18 November 2009, Wednesday To
recap the Laws of Thermal Dynamics:
Sullivan and Liguori looked into this at Derby Hill way back when and found what others have also confirmed: a mile is a long way and it makes a difference. At sites like Derby Hill and Braddock Bay, along Lake Ontario, observers have moved farther still to observe the moveable feast, some unofficially. Dave Tetlow is truly having fun with this idea over at Braddock Bay, we haven't talked in a while, but I have a sense he's onto this idea and knows that the weather patterns are on the move so, so is he! These are not the only sites to change up the point of view. Back to you and the practice... Is it science or a sin to move around to find the spot? That's up to you.

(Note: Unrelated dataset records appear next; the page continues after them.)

theorem State.hatchClear_low {s a2} : Low s (State.hatchClear s a2) := by
  unfold State.hatchClear
  extract_lets x1 x2 x3 x4 x5
  have hx3 : Low s x3 := by
    unfold x3
    refine Low.ite ?_ ?_
    · refine Low.after State.injUndo_low ?_
      exact Low.refl _
    · exact Low.refl _
  have hx4 : Low s x4 := by
    unfold x4
    refine Low.wr (Nat.le_trans (by decide) (Nat.le_add_right _ _)) ?_
    refine Low.setBit (Nat.le_trans (by decide) (Nat.le_add_right _ _)) ?_
    exact hx3
  have hx5 : Low s x5 := by
    unfold x5
    refine Low.after State.setKs_low ?_
    exact hx4
  refine Low.ite ?_ ?_
  · refine Low.after State.finish_low ?_
    exact hx5
  · exact hx5

theorem State.kleFree_low {s} : Low s (State.kleFree s) := by
  unfold State.kleFree
  refine Low.setBit (by decide) ?_
  exact Low.refl _

theorem State.setCmp_low {s a2 a3} : Low s (State.setCmp s a2 a3) := by
  unfold State.setCmp
  refine Low.of_regs (x := s) rfl ?_
  exact Low.refl _

theorem State.cmpBlank_low {s a2} : Low s (State.cmpBlank s a2) := by
  unfold State.cmpBlank
  refine Low.ite ?_ ?_
  · exact Low.refl _
  · refine Low.after State.setCmp_low ?_
    exact Low.refl _

theorem State.blankOn_low {s a2 a3 a4} : Low s (State.blankOn s a2 a3 a4) := by
  unfold State.blankOn
  refine Low.forN ?_ ?_
  · exact Low.refl _
  · intro y1 y2 y3
    extract_lets x4
    refine Low.ite ?_ ?_
    · refine Low.after State.cmpBlank_low ?_
      exact y3
    · exact y3

theorem State.pwmBlank_low {s a2 u} : Low s (State.pwmBlank s a2 u) := by
  unfold State.pwmBlank
  refine Low.after State.blankOn_low ?_
  exact Low.refl _

theorem State.setPm_low {s a2 a3} : Low s (State.setPm s a2 a3) := by
  unfold State.setPm
  refine Low.of_regs (x := s) rfl ?_
  exact Low.refl _

theorem State.pwmSafe_low {s a2} : Low s (State.pwmSafe s a2) := by
  unfold State.pwmSafe
  extract_lets x1 x2
  have hx2 : Low s x2 := by
    unfold x2
    refine Low.setFld (Nat.le_trans (by decide) (Nat.le_add_right _ _)) ?_
    exact Low.refl _
  refine Low.after State.pwmBlank_low ?_
  refine Low.after State.setPm_low ?_
  exact hx2

theorem State.blkSafe_low {s a2 a3} : Low s (State.blkSafe s a2 a3) := by
  unfold State.blkSafe
  extract_lets x1
  refine Low.ite ?_ ?_
  · refine Low.forN ?_ ?_
    · exact Low.refl _
    · intro y2 y3 y4
      refine Low.ite ?_ ?_
      · refine Low.after State.pwmSafe_low ?_
        exact y4
      · exact y4
  · exact Low.refl _

theorem State.slotSafe_low {s a2} : Low s (State.slotSafe s a2) := by
  unfold State.slotSafe
  refine Low.forN ?_ ?_
  · exact Low.refl _
  · intro y1 y2 y3
    refine Low.after State.blkSafe_low ?_
    exact y3

theorem State.slotStop_low {s a2 a3} : Low s (State.slotStop s a2 a3) := by
  unfold State.slotStop
  extract_lets x1 x2 x3 x4 x5 x6
  have hx1 : Low s x1 := by
    unfold x1
    refine Low.ite ?_ ?_
    · refine Low.after State.kleFree_low ?_
      exact Low.refl _
    · exact Low.refl _
  have hx2 : Low s x2 := by
    unfold x2
    refine Low.after State.hatchClear_low ?_
    exact hx1
  have hx5 : Low s x5 := by
    unfold x5
    refine Low.after State.setKs_low ?_
    exact hx2
  have hx6 : Low s x6 := by
    unfold x6
    refine Low.after State.slotSafe_low ?_
    exact hx5
  clear_value x3
  split
  · refine Low.after State.penShow_low ?_
    refine Low.after State.setSst_low ?_
    exact hx6
  · refine Low.after State.setSst_low ?_
    exact hx6

theorem State.slotPen_low {s a2 a3} : Low s (State.slotPen s a2 a3) := by
  unfold State.slotPen
  extract_lets x1 x2
  have hx2 : Low s x2 := by
    unfold x2
    refine Low.after State.penShow_low ?_
    refine Low.after State.slotStop_low ?_
    exact Low.refl _
  refine Low.ite ?_ ?_
  · refine Low.event ?_
    exact hx2
  · exact hx2

theorem State.slotPenNext_low {s a2 a3} : Low s (State.slotPenNext s a2 a3) := by
  unfold State.slotPenNext
  extract_lets x1
  refine Low.ite ?_ ?_
  · refine Low.after State.setKs_low ?_
    exact Low.refl _
  · refine Low.after State.slotPen_low ?_
    exact Low.refl _

theorem State.slotOverrun_low {s a2} : Low s (State.slotOverrun s a2) := by
  unfold State.slotOverrun
  extract_lets x1 x2 x3 x4
  have hx1 : Low s x1 := by
    unfold x1
    refine Low.setBit (by decide) ?_
    refine Low.tally (Nat.le_trans (by decide) (Nat.le_add_right _ _)) ?_
    exact Low.refl _
  have hx2 : Low s x2 := by
    unfold x2
    refine Low.event ?_
    refine Low.after State.kleEvt_low ?_
    exact hx1
  have hx4 : Low s x4 := by
    unfold x4
    refine Low.setFld (Nat.le_trans (by decide) (Nat.le_add_right _ _)) ?_
    exact hx2
  refine Low.ite ?_ ?_
  · refine Low.after State.slotPenNext_low ?_
    exact hx4
  · exact hx4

But the mistake hawkwatchers make in mind is the creaky presumption that the world comes to them and, all is visible from here. And it's my view that the integrity of the point sample has been taken around the bend and off a cliff to the exclusion of soft and flexible, considering all the other variables that enter into that sacred data set. I've watched hawks all day from the venerable sites, started two hawkwatches from scratch that are popular decades later, moved one site to the other side of a (big) parking lot, and while intensely watching at all of the above, appreciate the other of that hawk flight. Enigma? I'm counting on it. In Bulworth (1998), where going rogue meant something, Warren Beatty's character receives this equivocal advice, "You got to be a spirit! You can't be no ghost." One mile might be the distance... between ghost and spirit.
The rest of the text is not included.